[Entries provided]
-- ==== Sys2Proof/Laws/Encoding.lean ====
section
/-! SUPPORT. What the encoder writes, the fields of each format read back (03 R47, R48), and the decoder's table goes to the part of
the word's major opcode (03 R54). -/

namespace Sys2Proof

/-- The fields, the major opcode and the park marker of a word of format A3 are those it was written with. -/
theorem readFA3_word (p : Bool) (m : BitVec 6) (f : FA3) :
    readFA3 (wordFA3 p m f) = f ∧ majorOf (wordFA3 p m f) = m ∧ parkBit (wordFA3 p m f) = p := by
  cases f
  simp only [readFA3, wordFA3, majorOf, parkBit, FA3.mk.injEq]
  refine ⟨⟨?_, ?_, ?_, ?_⟩, ?_, ?_⟩
  all_goals first
    | (apply BitVec.eq_of_getLsbD_eq
       intro i hi
       simp only [BitVec.getLsbD_extractLsb', BitVec.getLsbD_append, hi, decide_true, Bool.true_and]
       repeat rw [if_neg (by omega)]
       try rw [if_pos (by omega)]
       congr 1; try omega)
    | (simp only [BitVec.getLsbD_append]; simp)

/-- The fields, the major opcode and the park marker of a word of format AI are those it was written with. -/
theorem readFAI_word (p : Bool) (m : BitVec 6) (f : FAI) :
    readFAI (wordFAI p m f) = f ∧ majorOf (wordFAI p m f) = m ∧ parkBit (wordFAI p m f) = p := by
  cases f
  simp only [readFAI, wordFAI, majorOf, parkBit, FAI.mk.injEq]
  refine ⟨⟨?_, ?_, ?_⟩, ?_, ?_⟩
  all_goals first
    | (apply BitVec.eq_of_getLsbD_eq
       intro i hi
       simp only [BitVec.getLsbD_extractLsb', BitVec.getLsbD_append, hi, decide_true, Bool.true_and]
       repeat rw [if_neg (by omega)]
       try rw [if_pos (by omega)]
       congr 1; try omega)
    | (simp only [BitVec.getLsbD_append]; simp)

/-- The fields, the major opcode and the park marker of a word of format AL are those it was written with. -/
theorem readFAL_word (p : Bool) (m : BitVec 6) (f : FAL) :
    readFAL (wordFAL p m f) = f ∧ majorOf (wordFAL p m f) = m ∧ parkBit (wordFAL p m f) = p := by
  cases f
  simp only [readFAL, wordFAL, majorOf, parkBit, FAL.mk.injEq]
  refine ⟨⟨?_, ?_⟩, ?_, ?_⟩
  all_goals first
    | (apply BitVec.eq_of_getLsbD_eq
       intro i hi
       simp only [BitVec.getLsbD_extractLsb', BitVec.getLsbD_append, hi, decide_true, Bool.true_and]
       repeat rw [if_neg (by omega)]
       try rw [if_pos (by omega)]
       congr 1; try omega)
    | (simp only [BitVec.getLsbD_append]; simp)

/-- The fields, the major opcode and the park marker of a word of format BR are those it was written with. -/
theorem readFBR_word (p : Bool) (m : BitVec 6) (f : FBR) :
    readFBR (wordFBR p m f) = f ∧ majorOf (wordFBR p m f) = m ∧ parkBit (wordFBR p m f) = p := by
  cases f
  simp only [readFBR, wordFBR, majorOf, parkBit, FBR.mk.injEq]
  refine ⟨⟨?_, ?_, ?_, ?_⟩, ?_, ?_⟩
  all_goals first
    | (apply BitVec.eq_of_getLsbD_eq
       intro i hi
       simp only [BitVec.getLsbD_extractLsb', BitVec.getLsbD_append, hi, decide_true, Bool.true_and]
       repeat rw [if_neg (by omega)]
       try rw [if_pos (by omega)]
       congr 1; try omega)
    | (simp only [BitVec.getLsbD_append]; simp)

/-- The fields, the major opcode and the park marker of a word of format JL are those it was written with. -/
theorem readFJL_word (p : Bool) (m : BitVec 6) (f : FJL) :
    readFJL (wordFJL p m f) = f ∧ majorOf (wordFJL p m f) = m ∧ parkBit (wordFJL p m f) = p := by
  cases f
  simp only [readFJL, wordFJL, majorOf, parkBit, FJL.mk.injEq]
  refine ⟨?_, ?_, ?_⟩
  all_goals first
    | (apply BitVec.eq_of_getLsbD_eq
       intro i hi
       simp only [BitVec.getLsbD_extractLsb', BitVec.getLsbD_append, hi, decide_true, Bool.true_and]
       repeat rw [if_neg (by omega)]
       try rw [if_pos (by omega)]
       congr 1; try omega)
    | (simp only [BitVec.getLsbD_append]; simp)

/-- The fields, the major opcode and the park marker of a word of format MM are those it was written with. -/
theorem readFMM_word (p : Bool) (m : BitVec 6) (f : FMM) :
    readFMM (wordFMM p m f) = f ∧ majorOf (wordFMM p m f) = m ∧ parkBit (wordFMM p m f) = p := by
  cases f
  simp only [readFMM, wordFMM, majorOf, parkBit, FMM.mk.injEq]
  refine ⟨⟨?_, ?_, ?_, ?_⟩, ?_, ?_⟩
  all_goals first
    | (apply BitVec.eq_of_getLsbD_eq
       intro i hi
       simp only [BitVec.getLsbD_extractLsb', BitVec.getLsbD_append, hi, decide_true, Bool.true_and]
       repeat rw [if_neg (by omega)]
       try rw [if_pos (by omega)]
       congr 1; try omega)
    | (simp only [BitVec.getLsbD_append]; simp)

/-- The fields, the major opcode and the park marker of a word of format V3 are those it was written with. -/
theorem readFV3_word (p : Bool) (m : BitVec 6) (f : FV3) :
    readFV3 (wordFV3 p m f) = f ∧ majorOf (wordFV3 p m f) = m ∧ parkBit (wordFV3 p m f) = p := by
  cases f
  simp only [readFV3, wordFV3, majorOf, parkBit, FV3.mk.injEq]
  refine ⟨⟨?_, ?_, ?_, ?_, ?_, ?_, ?_⟩, ?_, ?_⟩
  all_goals first
    | (apply BitVec.eq_of_getLsbD_eq
       intro i hi
       simp only [BitVec.getLsbD_extractLsb', BitVec.getLsbD_append, hi, decide_true, Bool.true_and]
       repeat rw [if_neg (by omega)]
       try rw [if_pos (by omega)]
       congr 1; try omega)
    | (simp only [BitVec.getLsbD_append]; simp)

/-- The fields, the major opcode and the park marker of a word of format VG are those it was written with. -/
theorem readFVG_word (p : Bool) (m : BitVec 6) (f : FVG) :
    readFVG (wordFVG p m f) = f ∧ majorOf (wordFVG p m f) = m ∧ parkBit (wordFVG p m f) = p := by
  cases f
  simp only [readFVG, wordFVG, majorOf, parkBit, FVG.mk.injEq]
  refine ⟨⟨?_, ?_, ?_, ?_, ?_, ?_, ?_⟩, ?_, ?_⟩
  all_goals first
    | (apply BitVec.eq_of_getLsbD_eq
       intro i hi
       simp only [BitVec.getLsbD_extractLsb', BitVec.getLsbD_append, hi, decide_true, Bool.true_and]
       repeat rw [if_neg (by omega)]
       try rw [if_pos (by omega)]
       congr 1; try omega)
    | (simp only [BitVec.getLsbD_append]; simp)

/-- The fields, the major opcode and the park marker of a word of format VM are those it was written with. -/
theorem readFVM_word (p : Bool) (m : BitVec 6) (f : FVM) :
    readFVM (wordFVM p m f) = f ∧ majorOf (wordFVM p m f) = m ∧ parkBit (wordFVM p m f) = p := by
  cases f
  simp only [readFVM, wordFVM, majorOf, parkBit, FVM.mk.injEq]
  refine ⟨⟨?_, ?_, ?_, ?_, ?_, ?_, ?_⟩, ?_, ?_⟩
  all_goals first
    | (apply BitVec.eq_of_getLsbD_eq
       intro i hi
       simp only [BitVec.getLsbD_extractLsb', BitVec.getLsbD_append, hi, decide_true, Bool.true_and]
       repeat rw [if_neg (by omega)]
       try rw [if_pos (by omega)]
       congr 1; try omega)
    | (simp only [BitVec.getLsbD_append]; simp)

/-- The fields, the major opcode and the park marker of a word of format VX are those it was written with. -/
theorem readFVX_word (p : Bool) (m : BitVec 6) (f : FVX) :
    readFVX (wordFVX p m f) = f ∧ majorOf (wordFVX p m f) = m ∧ parkBit (wordFVX p m f) = p := by
  cases f
  simp only [readFVX, wordFVX, majorOf, parkBit, FVX.mk.injEq]
  refine ⟨⟨?_, ?_, ?_, ?_, ?_⟩, ?_, ?_⟩
  all_goals first
    | (apply BitVec.eq_of_getLsbD_eq
       intro i hi
       simp only [BitVec.getLsbD_extractLsb', BitVec.getLsbD_append, hi, decide_true, Bool.true_and]
       repeat rw [if_neg (by omega)]
       try rw [if_pos (by omega)]
       congr 1; try omega)
    | (simp only [BitVec.getLsbD_append]; simp)

/-- The fields, the major opcode and the park marker of a word of format XE are those it was written with. -/
theorem readFXE_word (p : Bool) (m : BitVec 6) (f : FXE) :
    readFXE (wordFXE p m f) = f ∧ majorOf (wordFXE p m f) = m ∧ parkBit (wordFXE p m f) = p := by
  cases f
  simp only [readFXE, wordFXE, majorOf, parkBit, FXE.mk.injEq]
  refine ⟨⟨?_, ?_, ?_, ?_⟩, ?_, ?_⟩
  all_goals first
    | (apply BitVec.eq_of_getLsbD_eq
       intro i hi
       simp only [BitVec.getLsbD_extractLsb', BitVec.getLsbD_append, hi, decide_true, Bool.true_and]
       repeat rw [if_neg (by omega)]
       try rw [if_pos (by omega)]
       congr 1; try omega)
    | (simp only [BitVec.getLsbD_append]; simp)

/-- The fields, the major opcode and the park marker of a word of format MX are those it was written with. -/
theorem readFMX_word (p : Bool) (m : BitVec 6) (f : FMX) :
    readFMX (wordFMX p m f) = f ∧ majorOf (wordFMX p m f) = m ∧ parkBit (wordFMX p m f) = p := by
  cases f
  simp only [readFMX, wordFMX, majorOf, parkBit, FMX.mk.injEq]
  refine ⟨⟨?_, ?_, ?_, ?_, ?_⟩, ?_, ?_⟩
  all_goals first
    | (apply BitVec.eq_of_getLsbD_eq
       intro i hi
       simp only [BitVec.getLsbD_extractLsb', BitVec.getLsbD_append, hi, decide_true, Bool.true_and]
       repeat rw [if_neg (by omega)]
       try rw [if_pos (by omega)]
       congr 1; try omega)
    | (simp only [BitVec.getLsbD_append]; simp)

/-- The fields, the major opcode and the park marker of a word of format RP are those it was written with. -/
theorem readFRP_word (p : Bool) (m : BitVec 6) (f : FRP) :
    readFRP (wordFRP p m f) = f ∧ majorOf (wordFRP p m f) = m ∧ parkBit (wordFRP p m f) = p := by
  cases f
  simp only [readFRP, wordFRP, majorOf, parkBit, FRP.mk.injEq]
  refine ⟨⟨?_, ?_, ?_, ?_, ?_, ?_⟩, ?_, ?_⟩
  all_goals first
    | (apply BitVec.eq_of_getLsbD_eq
       intro i hi
       simp only [BitVec.getLsbD_extractLsb', BitVec.getLsbD_append, hi, decide_true, Bool.true_and]
       repeat rw [if_neg (by omega)]
       try rw [if_pos (by omega)]
       congr 1; try omega)
    | (simp only [BitVec.getLsbD_append]; simp)

theorem decode_integer (p : Bool) (f : FA3) : decode (wordFA3 p 1 f) = decodeInteger f := by
  unfold decode; rw [(readFA3_word p 1 f).2.1]; exact congrArg decodeInteger (readFA3_word p 1 f).1

theorem decode_addI (p : Bool) (f : FAI) : decode (wordFAI p 2 f) = decodeAddI f := by
  unfold decode; rw [(readFAI_word p 2 f).2.1]; exact congrArg decodeAddI (readFAI_word p 2 f).1

theorem decode_andI (p : Bool) (f : FAI) : decode (wordFAI p 3 f) = decodeAndI f := by
  unfold decode; rw [(readFAI_word p 3 f).2.1]; exact congrArg decodeAndI (readFAI_word p 3 f).1

theorem decode_orI (p : Bool) (f : FAI) : decode (wordFAI p 4 f) = decodeOrI f := by
  unfold decode; rw [(readFAI_word p 4 f).2.1]; exact congrArg decodeOrI (readFAI_word p 4 f).1

theorem decode_xorI (p : Bool) (f : FAI) : decode (wordFAI p 5 f) = decodeXorI f := by
  unfold decode; rw [(readFAI_word p 5 f).2.1]; exact congrArg decodeXorI (readFAI_word p 5 f).1

theorem decode_shiftI (p : Bool) (f : FAI) : decode (wordFAI p 6 f) = decodeShiftI f := by
  unfold decode; rw [(readFAI_word p 6 f).2.1]; exact congrArg decodeShiftI (readFAI_word p 6 f).1

theorem decode_li (p : Bool) (f : FAL) : decode (wordFAL p 7 f) = decodeLi f := by
  unfold decode; rw [(readFAL_word p 7 f).2.1]; exact congrArg decodeLi (readFAL_word p 7 f).1

theorem decode_lis (p : Bool) (f : FAL) : decode (wordFAL p 8 f) = decodeLis f := by
  unfold decode; rw [(readFAL_word p 8 f).2.1]; exact congrArg decodeLis (readFAL_word p 8 f).1

theorem decode_set (p : Bool) (f : FA3) : decode (wordFA3 p 9 f) = decodeSet f := by
  unfold decode; rw [(readFA3_word p 9 f).2.1]; exact congrArg decodeSet (readFA3_word p 9 f).1

theorem decode_cap (p : Bool) (f : FA3) : decode (wordFA3 p 10 f) = decodeCap f := by
  unfold decode; rw [(readFA3_word p 10 f).2.1]; exact congrArg decodeCap (readFA3_word p 10 f).1

theorem decode_cincrI (p : Bool) (f : FAI) : decode (wordFAI p 11 f) = decodeCincrI f := by
  unfold decode; rw [(readFAI_word p 11 f).2.1]; exact congrArg decodeCincrI (readFAI_word p 11 f).1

[What the task requires]
Each line from the one that includes "unfold decode; rw [(readFAI_word p 6" down to the close of the records above is to be given again exactly, and no other line is to appear.

[Written answer]
  unfold decode; rw [(readFAI_word p 6 f).2.1]; exact congrArg decodeShiftI (readFAI_word p 6 f).1

theorem decode_li (p : Bool) (f : FAL) : decode (wordFAL p 7 f) = decodeLi f := by
  unfold decode; rw [(readFAL_word p 7 f).2.1]; exact congrArg decodeLi (readFAL_word p 7 f).1

theorem decode_lis (p : Bool) (f : FAL) : decode (wordFAL p 8 f) = decodeLis f := by
  unfold decode; rw [(readFAL_word p 8 f).2.1]; exact congrArg decodeLis (readFAL_word p 8 f).1

theorem decode_set (p : Bool) (f : FA3) : decode (wordFA3 p 9 f) = decodeSet f := by
  unfold decode; rw [(readFA3_word p 9 f).2.1]; exact congrArg decodeSet (readFA3_word p 9 f).1

theorem decode_cap (p : Bool) (f : FA3) : decode (wordFA3 p 10 f) = decodeCap f := by
  unfold decode; rw [(readFA3_word p 10 f).2.1]; exact congrArg decodeCap (readFA3_word p 10 f).1

theorem decode_cincrI (p : Bool) (f : FAI) : decode (wordFAI p 11 f) = decodeCincrI f := by
  unfold decode; rw [(readFAI_word p 11 f).2.1]; exact congrArg decodeCincrI (readFAI_word p 11 f).1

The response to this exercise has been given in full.